丸善とジュンク堂。日本で最も好きな本屋です。黒船にとっては、東西の両雄。横綱です。どちらも、他の大手本屋にはないマニアックなものがちゃんとある。思うにサブカルチャー分野を削っているだけに、専門書を充実させることができているんじゃないですかね? 金融にしろ、スポーツ関連や児童書にしろ、いつも「かゆいところに手がとどく」充実ぶり。もしかして自分を上回る専門家が店員の中にいて、ちゃんとカンドコロを押さえた良書を選んで置いてる?とすら感じるぐらい。丸善に至っては、電子辞書の売り場に辞書オタクの店員さんがいたときには(そりゃ、偶然かもしれませんけど)感動しましたよ。

この両社、どちらも実は大日本印刷(7912)が親会社。ペーパーレス化する世の中で、ICチップや電子基盤、LCDカラーフィルターなどの方向で多角化(キャッシュ余ってたし)してきた過去がありますが、おもしろいことに一方では紙を使う業態へ出資・強化。まあいいでしょう。

先週「三社業務提携」なる記事が出ていました。

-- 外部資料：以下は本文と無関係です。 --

theorem slide_toNat (n : Option (BitVec 14)) (d : Bool) :
    (encIb n + BitVec.ofNat 32 (1073741824 * encBool d)).toNat = (match n with | none => 0 | some v => 2147483648 + v.toNat) + 1073741824 * encBool d := by
  have hb := bool_enc d
  cases n with
  | none => simp [encIb]; omega
  | some v => have := v.isLt; simp [encIb]; omega
theorem ibOf_slide (n : Option (BitVec 14)) (d : Bool) : ibOf 14 (encIb n + BitVec.ofNat 32 (1073741824 * encBool d)) = n := by
  have ht := slide_toNat n d
  have hb := bool_enc d
  cases n with
  | none =>
    have : (encIb (none : Option (BitVec 14)) + BitVec.ofNat 32 (1073741824 * encBool d)).msb = false := by
      rw [BitVec.msb_eq_decide, ht]; simp; omega
    simp only [ibOf, this]; rfl
  | some v =>
    have hv := v.isLt
    have : (encIb (some v) + BitVec.ofNat 32 (1073741824 * encBool d)).msb = true := by
      rw [BitVec.msb_eq_decide, ht]; simp; omega
    simp only [ibOf, this, if_true, Option.some.injEq]
    apply BitVec.eq_of_toNat_eq
    rw [BitVec.toNat_setWidth, ht]
    simp only; omega
theorem bitOf_slide (n : Option (BitVec 14)) (d : Bool) : bitOf (encIb n + BitVec.ofNat 32 (1073741824 * encBool d)) 30 = d := by
  have ht := slide_toNat n d
  have hb := bool_enc d
  unfold bitOf BitVec.getLsbD
  rw [Nat.testBit_eq_decide_div_mod_eq]
  refine decide_bit ?_
  rw [ht]
  cases n with
  | none => simp only; omega
  | some v => have := v.isLt; simp only; omega
theorem unitOf_enc (u : MxUnit) (b : Nat) (hb : b < 2) : unitOf (BitVec.ofNat 32 (encUnit u + 4 * b)) = u := by
  unfold unitOf fld
  cases u with
  | bank v =>
    have hv := v.isLt
    simp only [encUnit, BitVec.toNat_ofNat]
    rw [if_pos (by omega), setWidth_ofNat_mod 2 _ (by decide), ofNat_of_mod v _ (by omega)]
  | front => simp only [encUnit, BitVec.toNat_ofNat]; rw [if_neg (by omega), if_pos (by omega)]
  | back => simp only [encUnit, BitVec.toNat_ofNat]; rw [if_neg (by omega), if_neg (by omega)]

end Sys2Proof.Laws
namespace Sys2Proof.Laws.Encoding

def Statement (i : Instr) : Prop := ∀ r, rawOf i = some r → r.instr = some i
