-- ==== Sys2Proof/Certificates/Slice0/Obligations.lean ====
section
/-! DEFINITION. The statements for the provers. -/
open Sys2Proof Sys2Proof.Machine

/-- R128 and R48: the results of ADD, SUB, MUL, MULH, MULHN, DIV, DIVN, REM and REMN in both their forms. -/
def Obligations.ScalarArithmetic : Prop :=
  (∀ b, Completes (.add b) ⟨.add, .b b⟩ (Acts) (fun x => scalarOut (x.a.word + x.b.word))) ∧
  (∀ b m, Completes (.addImm b m) ⟨.add, .imm b m⟩ (Acts) (fun x => scalarOut (x.a.word + x.b.word))) ∧
  (∀ b, Completes (.sub b) ⟨.sub, .b b⟩ (Acts) (fun x => scalarOut (x.a.word - x.b.word))) ∧
  (∀ b m, Completes (.subImm b m) ⟨.sub, .imm b m⟩ (Acts) (fun x => scalarOut (x.a.word - x.b.word))) ∧
  (∀ b, Completes (.mul b) ⟨.mul, .b b⟩ (Acts) (fun x => scalarOut (x.a.word * x.b.word))) ∧
  (∀ b m, Completes (.mulImm b m) ⟨.mul, .imm b m⟩ (Acts) (fun x => scalarOut (x.a.word * x.b.word))) ∧
  (∀ b, Completes (.mulh b) ⟨.mulh, .b b⟩ (Acts) (fun x => scalarOut (BitVec.ofInt 64 (x.a.word.toInt * x.b.word.toInt / 2 ^ 64)))) ∧
  (∀ b m, Completes (.mulhImm b m) ⟨.mulh, .imm b m⟩ (Acts) (fun x => scalarOut (BitVec.ofInt 64 (x.a.word.toInt * x.b.word.toInt / 2 ^ 64)))) ∧
  (∀ b, Completes (.mulhn b) ⟨.mulhn, .b b⟩ (Acts) (fun x => scalarOut (BitVec.ofNat 64 (x.a.word.toNat * x.b.word.toNat / 2 ^ 64)))) ∧
  (∀ b m, Completes (.mulhnImm b m) ⟨.mulhn, .imm b m⟩ (Acts) (fun x => scalarOut (BitVec.ofNat 64 (x.a.word.toNat * x.b.word.toNat / 2 ^ 64)))) ∧
  (∀ b, Completes (.div b) ⟨.div, .b b⟩ (Acts) (fun x => scalarOut (if x.b.word = 0 then BitVec.allOnes 64 else x.a.word.sdiv x.b.word))) ∧
  (∀ b m, Completes (.divImm b m) ⟨.div, .imm b m⟩ (Acts) (fun x => scalarOut (if x.b.word = 0 then BitVec.allOnes 64 else x.a.word.sdiv x.b.word))) ∧
  (∀ b, Completes (.divn b) ⟨.divn, .b b⟩ (Acts) (fun x => scalarOut (if x.b.word = 0 then BitVec.allOnes 64 else x.a.word / x.b.word))) ∧
  (∀ b m, Completes (.divnImm b m) ⟨.divn, .imm b m⟩ (Acts) (fun x => scalarOut (if x.b.word = 0 then BitVec.allOnes 64 else x.a.word / x.b.word))) ∧
  (∀ b, Completes (.rem b) ⟨.rem, .b b⟩ (Acts) (fun x => scalarOut (if x.b.word = 0 then x.a.word else x.a.word.srem x.b.word))) ∧
  (∀ b m, Completes (.remImm b m) ⟨.rem, .imm b m⟩ (Acts) (fun x => scalarOut (if x.b.word = 0 then x.a.word else x.a.word.srem x.b.word))) ∧
  (∀ b, Completes (.remn b) ⟨.remn, .b b⟩ (Acts) (fun x => scalarOut (if x.b.word = 0 then x.a.word else x.a.word % x.b.word))) ∧
  (∀ b m, Completes (.remnImm b m) ⟨.remn, .imm b m⟩ (Acts) (fun x => scalarOut (if x.b.word = 0 then x.a.word else x.a.word % x.b.word)))

/-- R128: the results of AND, OR, XOR, ANDN, SHL, SHR, SRA and ROTL in both their forms. -/
def Obligations.ScalarLogicAndShifts : Prop :=
  (∀ b, Completes (.and b) ⟨.and, .b b⟩ (Acts) (fun x => scalarOut (x.a.word &&& x.b.word))) ∧
  (∀ b m, Completes (.andImm b m) ⟨.and, .imm b m⟩ (Acts) (fun x => scalarOut (x.a.word &&& x.b.word))) ∧
  (∀ b, Completes (.or b) ⟨.or, .b b⟩ (Acts) (fun x => scalarOut (x.a.word ||| x.b.word))) ∧
  (∀ b m, Completes (.orImm b m) ⟨.or, .imm b m⟩ (Acts) (fun x => scalarOut (x.a.word ||| x.b.word))) ∧
  (∀ b, Completes (.xor b) ⟨.xor, .b b⟩ (Acts) (fun x => scalarOut (x.a.word ^^^ x.b.word))) ∧
  (∀ b m, Completes (.xorImm b m) ⟨.xor, .imm b m⟩ (Acts) (fun x => scalarOut (x.a.word ^^^ x.b.word))) ∧
  (∀ b, Completes (.andn b) ⟨.andn, .b b⟩ (Acts) (fun x => scalarOut (x.a.word &&& ~~~x.b.word))) ∧
  (∀ b m, Completes (.andnImm b m) ⟨.andn, .imm b m⟩ (Acts) (fun x => scalarOut (x.a.word &&& ~~~x.b.word))) ∧
  (∀ b, Completes (.shl b) ⟨.shl, .b b⟩ (Acts) (fun x => scalarOut (x.a.word <<< (x.b.word.toNat % 64)))) ∧
  (∀ b m, Completes (.shlImm b m) ⟨.shl, .imm b m⟩ (Acts) (fun x => scalarOut (x.a.word <<< (x.b.word.toNat % 64)))) ∧
  (∀ b, Completes (.shr b) ⟨.shr, .b b⟩ (Acts) (fun x => scalarOut (x.a.word >>> (x.b.word.toNat % 64)))) ∧
  (∀ b m, Completes (.shrImm b m) ⟨.shr, .imm b m⟩ (Acts) (fun x => scalarOut (x.a.word >>> (x.b.word.toNat % 64)))) ∧
  (∀ b, Completes (.sra b) ⟨.sra, .b b⟩ (Acts) (fun x => scalarOut (x.a.word.sshiftRight (x.b.word.toNat % 64)))) ∧
  (∀ b m, Completes (.sraImm b m) ⟨.sra, .imm b m⟩ (Acts) (fun x => scalarOut (x.a.word.sshiftRight (x.b.word.toNat % 64)))) ∧
  (∀ b, Completes (.rotl b) ⟨.rotl, .b b⟩ (Acts) (fun x => scalarOut (x.a.word.rotateLeft (x.b.word.toNat % 64)))) ∧
  (∀ b m, Completes (.rotlImm b m) ⟨.rotl, .imm b m⟩ (Acts) (fun x => scalarOut (x.a.word.rotateLeft (x.b.word.toNat % 64))))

たしかにジュンク堂に洋書が増えたらいいし、丸善の店舗にイスが増えたらありがたいんですが、まさか丸善に健全企業・ジュンク堂をくっつけて IPO だなんていいませんよね? 大企業傘下に入るだけでも、有害な雑誌・本のコーナーが増えそうで嫌なのに。。 むしろ丸善も上場廃止にして、他と一線を画した本屋を続けて欲しいものです。ニッチ分野の巨人、ってのはマイケル・ポーターなんかも認める立派な経営戦略でありますので。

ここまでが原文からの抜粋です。